Justification of the processing of the health data under data protection law is conceivable via Article 9 (2) (b) of the GDPR or Section 26 (3) of the BDSG. However, the balancing of interests required here gives rise to uncertainties. For example, is it more reasonable for the employer to redesign its shift/assignment schedules (to the extent possible) than for the individual employees to present their proof of immunity? There are likely to be compelling arguments for both sides, depending on the individual case.
The German Federal Ministry of Health assumes that a processing authorization can already follow directly from Section 28b (3) IfSG (i.e., the authorization for 3G controls).

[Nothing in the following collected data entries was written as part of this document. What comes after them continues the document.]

-- ==== Sys2Proof/Machine/Service.lean ====
section
/-! DEFINITION. The service of requests: items in order, waits of OP1, replies (02 R42 to R46, R410; 01 OP1; 04 R109, R112, R117), and what
follows every command: waiting requests, closing sessions, raised resets. -/

namespace Sys2Proof.Machine

/-! ### One item -/

/-- Does the write wait in the queue of its unit, so that another queued write may be taken behind it? -/
def queues (u o : Nat) (row : ObjRow) : Bool :=
  o == 0x301 || (cellServed u && !row.jour && row.acc != .dx && o != 0x1011 && o != 0x1013)

/-- Replies that items of the request in service still wait for; the items not yet taken do not count. -/
def unresolved (ss : Session) (n : Nat) : Nat :=
  (ss.inflight.map fun q => (q.items.filter Option.isNone).length).sum - (if ss.next = 0 then 0 else n - ss.next)

/-- What takes the queued writes of a unit in order: the cell that serves it, the keeper where the cell is missing, or the beat start that
carries out the commands of units no cell serves. -/
def takerOf (s : State) (u : Nat) : Bool × Nat := if cellServed u then (true, cellOf s u) else (false, 0)

/-- Queued writes and commands of a session that have not been answered and that the lane of a unit takes in order. -/
def queued (s : State) (i sid u : Nat) : Nat :=
  let mine (o : Option Origin) : Bool := (o.map fun x => x.slot == i && x.sid == sid).getD false
  (s.writes.filter fun q => mine q.w.origin && takerOf s q.w.unit == takerOf s u).length
    + (if (takerOf s u).1 then 0 else (s.commands.filter fun c => mine c.2.2).length)

/-- Bytes of the replies that a request has so far, and of the shortest replies to the items behind the present one (R45). -/
def replyUsed (q : Request) (done : Nat) : Nat :=
  (q.items.map fun r => ((r.map fun x => (itemBytes x).length).getD 0)).sum + 4 * (q.items.length - done - 1)

/-- A READ item is served (R45; 15 R349). -/
def readServe (s : State) (i req : Nat) (ss : Session) (n : Nat) (c : Checked) (it : Item) : ItemReply × State :=
  let used := ((ss.inflight.find? fun q => q.req == req).map fun q => replyUsed q n).getD 0
  let r : Bytes × State := if it.obj = 0xE21 then rxTake s c.store it.dlen else (readData s i c it, s)
  if 1448 < used + 4 + r.1.length then ({ status := stTooLong }, s) else ({ status := stOk, type := c.row.ty.code, data := r.1 }, r.2)

/-- A STAGE item whose checks have passed: refused with the lowest code that applies, or its record goes to the journal (04 R109, R110). -/
def stageServe (s : State) (c : Checked) (it : Item) (o : Origin) : Option ItemReply × State :=
  let w : Write := { unit := c.store, elem := it.elem, data := it.data, offset := it.offset, last := it.flags == 1, origin := some o }
  let rs : List JRecord := [{ writeRecord c.store it.obj c.row w with space := 1, job := it.job, path := it.path }]
  let own := lowerCode (stageOwn s c.store it.obj it.data) (stageRefusal s it.job it.path it.obj it.elem it.data)
  match lowerCode own (lowerCode (fullRefusal s rs) (if c.remote then some stRemotePath else none)) with
  | some e => (some { status := e }, s)
  | none => (none, journal s rs (.stage it.job it.path c.store it.obj { w with unit := c.unit }))

/-- The kind of an item-carrying request. -/
def reqKind (k : Nat) : ReqKind := if k = mkRead then .read else if k = mkWrite then .write else .stage

/-- A write that has passed its checks is taken and answered; PdMapApply forms the image of the new maps (R62; 03 R85). -/
def writeServe (s : State) (u o : Nat) (row : ObjRow) (w : Write) : State :=
  let t := replyWith w.origin (takeWrite s u o row w)
  if o = 0x144 then keepNext t else t

/-- Carry out one item of a request. -/
def itemServe (s : State) (i n : Nat) (ss : Session) (h : Held) (it : Item) (c : Except Nat Checked) : State :=
  let o : Origin := { slot := i, sid := ss.sid, req := h.req, item := n }
  match c with
  | .error e => answerSt s (some o) e
  | .ok c =>
    match reqKind h.kind with
    | .read => let r := readServe s i h.req ss n c it; answer r.2 (some o) r.1
    | .write =>
      writeServe s c.store it.obj c.row
        { unit := c.store, elem := it.elem, data := it.data, offset := it.offset, last := it.flags == 1, origin := some o }
    | .stage => replyWith (some o) (stageServe s c it o)

/-- Must the item wait for the session's earlier writes (OP1)? -/
def itemWaits (s : State) (i : Nat) (ss : Session) (n : Nat) (kind : Nat) (it : Item) (c : Except Nat Checked) : Bool :=
  let open' := unresolved ss n
  match kind == mkRead, c with
  | true, _ => ss.next == 0 && !ss.inflight.isEmpty
  | false, .ok c => open' != 0 && !(kind == mkWrite && queues c.store it.obj c.row && open' == queued s i ss.sid c.store)
  | false, .error _ => open' != 0

/-- Type code shown with an OK (Table 2-4). -/
def typeShown (c : Except Nat Checked) : Nat := match c with | .ok c => c.row.ty.code | .error _ => 0

/-- The request with one more item taken into service. -/
def takeItem (ss : Session) (h : Held) (n : Nat) (typ : Nat) : Session :=
  let q : Request := ((ss.inflight.find? fun q => q.req == h.req).getD
    { req := h.req, items := List.replicate n none, types := List.replicate n 0 })
  let q' := { q with types := q.types.set ss.next typ }
  let rest := ss.inflight.filter fun q => q.req != h.req
  if ss.next + 1 < n then { ss with inflight := rest ++ [q'], next := ss.next + 1 }
  else { ss with inflight := rest ++ [q'], next := 0, ready := ss.ready.drop 1 }

/-! ### One request -/

/-- A request with one item that is answered as a whole: taken out of the ready list. -/
def takeWhole (s : State) (i : Nat) (ss : Session) (h : Held) : State :=
  s.setSlot i (.opened { ss with ready := ss.ready.drop 1, inflight := ss.inflight ++ [{ req := h.req, items := [none] }] })

/-- COMMIT or REVOKE: its level, and its service (R47; 04 R112, R117). -/
def commitRequest (s : State) (i : Nat) (ss : Session) (h : Held) : State :=
  let o : Origin := { slot := i, sid := ss.sid, req := h.req, item := 0 }
  let ok := !ss.keyless && levelOk ss.level 1 false
  let s1 := takeWhole s i ss h
  let r := if h.kind = mkCommit then commitServe s1 ok h.payload (some o) else revokeServe s1 ok h.payload (some o)
  match r.1 with
  | some st => answerSt r.2 (some o) st
  | none => r.2

/-- CLOSE: a REPLY with no items, and the session ends; with a payload it is malformed (R51, R410). -/
def closeRequest (s : State) (i : Nat) (ss : Session) (h : Held) : State :=
  if h.payload ≠ [] then answerSt (takeWhole s i ss h) (some { slot := i, sid := ss.sid, req := h.req, item := 0 }) stBadRequest
  else endSession (sendReply s i { ss with ready := ss.ready.drop 1 } h.req []) i

/-- Take one item or one whole request of a session into service; none where nothing can be taken now. -/
def serveStep (s : State) (i : Nat) : Option State :=
  match s.slot i with
  | .opened ss =>
    match ss.ready with
    | [] => none
    | h :: _ =>
      if ss.closing ∧ ss.next = 0 then none
      else if h.kind = mkCommit ∨ h.kind = mkRevoke then (if unresolved ss 0 = 0 then some (commitRequest s i ss h) else none)
      else if h.kind = mkClose then (if ss.inflight.isEmpty then some (closeRequest s i ss h) else none)
      else match parseItems (h.kind == mkRead) h.payload with
        | none =>
          if h.kind = mkRead ∧ !ss.inflight.isEmpty then none
          else some (answerSt (takeWhole s i ss h) (some { slot := i, sid := ss.sid, req := h.req, item := 0 }) stBadRequest)
        | some its =>
          match its[ss.next]? with
          | none => none
          | some it =>
            let c := checkItem s i ss (reqKind h.kind) it
            if itemWaits s i ss its.length h.kind it c then none
            else
              let ss1 := takeItem ss h its.length (typeShown c)
              some (itemServe (s.setSlot i (.opened ss1)) i ss.next ss1 h it c)
  | .free | .challenge .. => none

/-- Serve a session as far as it goes. -/
def serveSession : Nat → State → Nat → State
  | 0, s, _ => s
  | n + 1, s, i => match serveStep s i with
    | some t => serveSession n t i
    | none => s

/-- An upper bound of the items that wait in a session. -/
def serveFuel (s : State) (i : Nat) : Nat :=
  match s.slot i with
  | .opened ss => (ss.ready.map fun h => h.payload.length / 10 + 2).sum + 1
  | .free | .challenge .. => 0

/-- A session that is to close, and whose requests have been replied to, ends (R36, R53). -/
def closeIfDone (s : State) (i : Nat) : State :=
  match s.slot i with
  | .opened ss => if ss.closing ∧ ss.inflight.isEmpty then endSession s i else s
  | .free | .challenge .. => s

/-- Every session is served as far as it goes, while acyclic service runs (17 R382). -/
def pump (s : State) : State :=
  if !keeperUp s then s
  else (List.range 16).foldl (fun t i => closeIfDone (serveSession (serveFuel t i) t i) i) s

/-- What follows the effect of a command: requests that can now go on, and the resets that the effect has raised. -/
def settle (s : State) : State := serveSoftware (serveRaised (pump s))

/-- The outcome of a command whose effect is t. -/
def done (s t : State) : Host.Outcome State Fault Refusal := quiet s (settle t)

/-! ### Datagrams -/

/-- Kinds that acyclic service handles, which a KEEPER reset pauses (R51). -/
def pausable (k : Nat) : Bool := k != mkKeepalive && k != mkWaggleAck && k != mkPdOut && k != mkPdIn

/-- A datagram of acyclic service. -/
def acyclic (s : State) (src : Src) (d : Lfp) (draw : OpenDraw) : State :=
  if d.kind = mkOpen then openServe s src d.payload draw
  else if d.kind = mkProof then proofServe s src d.sid d.seq d.payload
  else match sessionOf s src d.sid with
    | none => noSession s src d
    | some (i, ss) =>
      if d.kind = mkWaggleAck then waggleAcked s i ss d.seq
      else if d.kind = mkKeepalive then s
      else requestArrives s i ss d.kind d.seq d.payload

/-- A datagram of LFP other than process data arrives (R36 to R41, R51; 17 R388). -/
def lfpArrives (s : State) (x : Dgram) (draw : OpenDraw) : State :=
  if s.rst.phase ≠ .running ∨ !reaches s x then s
  else match readLfp x.bytes with
    | .error k => bump s 0 k
    | .ok d =>
      if d.kind = mkPdOut ∨ d.kind = mkPdIn then s
      else if s.rst.keeperDown ∧ pausable d.kind then { s with rst := { s.rst with paused := s.rst.paused ++ [(x, draw)] } }
      else acyclic s x.src d draw

/-- A datagram that a command names by its kind: one of another kind is not that command's, and nothing happens. -/
def lfpCommand (k : Nat) (s : State) (x : Dgram) (draw : OpenDraw) : State :=
  match readLfp x.bytes with
  | .ok d => if d.kind = k then lfpArrives s x draw else s
  | .error _ => lfpArrives s x draw

/-- The datagrams held during a KEEPER reset are handled. -/
def servePaused (s : State) : State :=
  s.rst.paused.foldl (fun t x => pump (lfpArrives t x.1 x.2)) { s with rst := { s.rst with paused := [] } }

end Sys2Proof.Machine
end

It may be doubted whether this does not conflict with the strict purpose limitation within the scope of 28b (3) IfSG.
With these and other legal issues, the legislature has presented entire industries with a resource-intensive task without even explicitly addressing it.
Affected companies should therefore initiate the following measures:
- Checking whether employees are deployed in the healthcare facilities covered by Section 20a IfSG?
- If this is the case, it must be checked whether the employees deployed perform an activity that goes beyond a "very temporary" period, so that proof of immunity is required.
- Thereupon, the proof of immunity via vaccination or recovery of these employees must be checked by the company.
- In addition, contact should be made with the health care facility to reach agreement on further outreach and use of the data.
- For employees who do not submit proof of immunity, other deployment options should first be sought in compliance with the provisions of the employment contract before further steps under labor law are considered
It is conceivable that the legal obligations arising from Section 20a IfSG will adapt to developments in ongoing pandemic and that many of the issues raised here will be clarified by the passage of time, by renewed legislative initiatives or by the authorities simply "doing nothing". Very recently, the Bavarian Minister President announced that the regulation would de facto not be implemented for the time being, or only to a limited extent. For new employees, however, the ban on activities will apply regardless of the enforcement by the authorities. For the moment, therefore, companies that do not fall directly under the scope of § 20a IfSG are well advised to take precautions.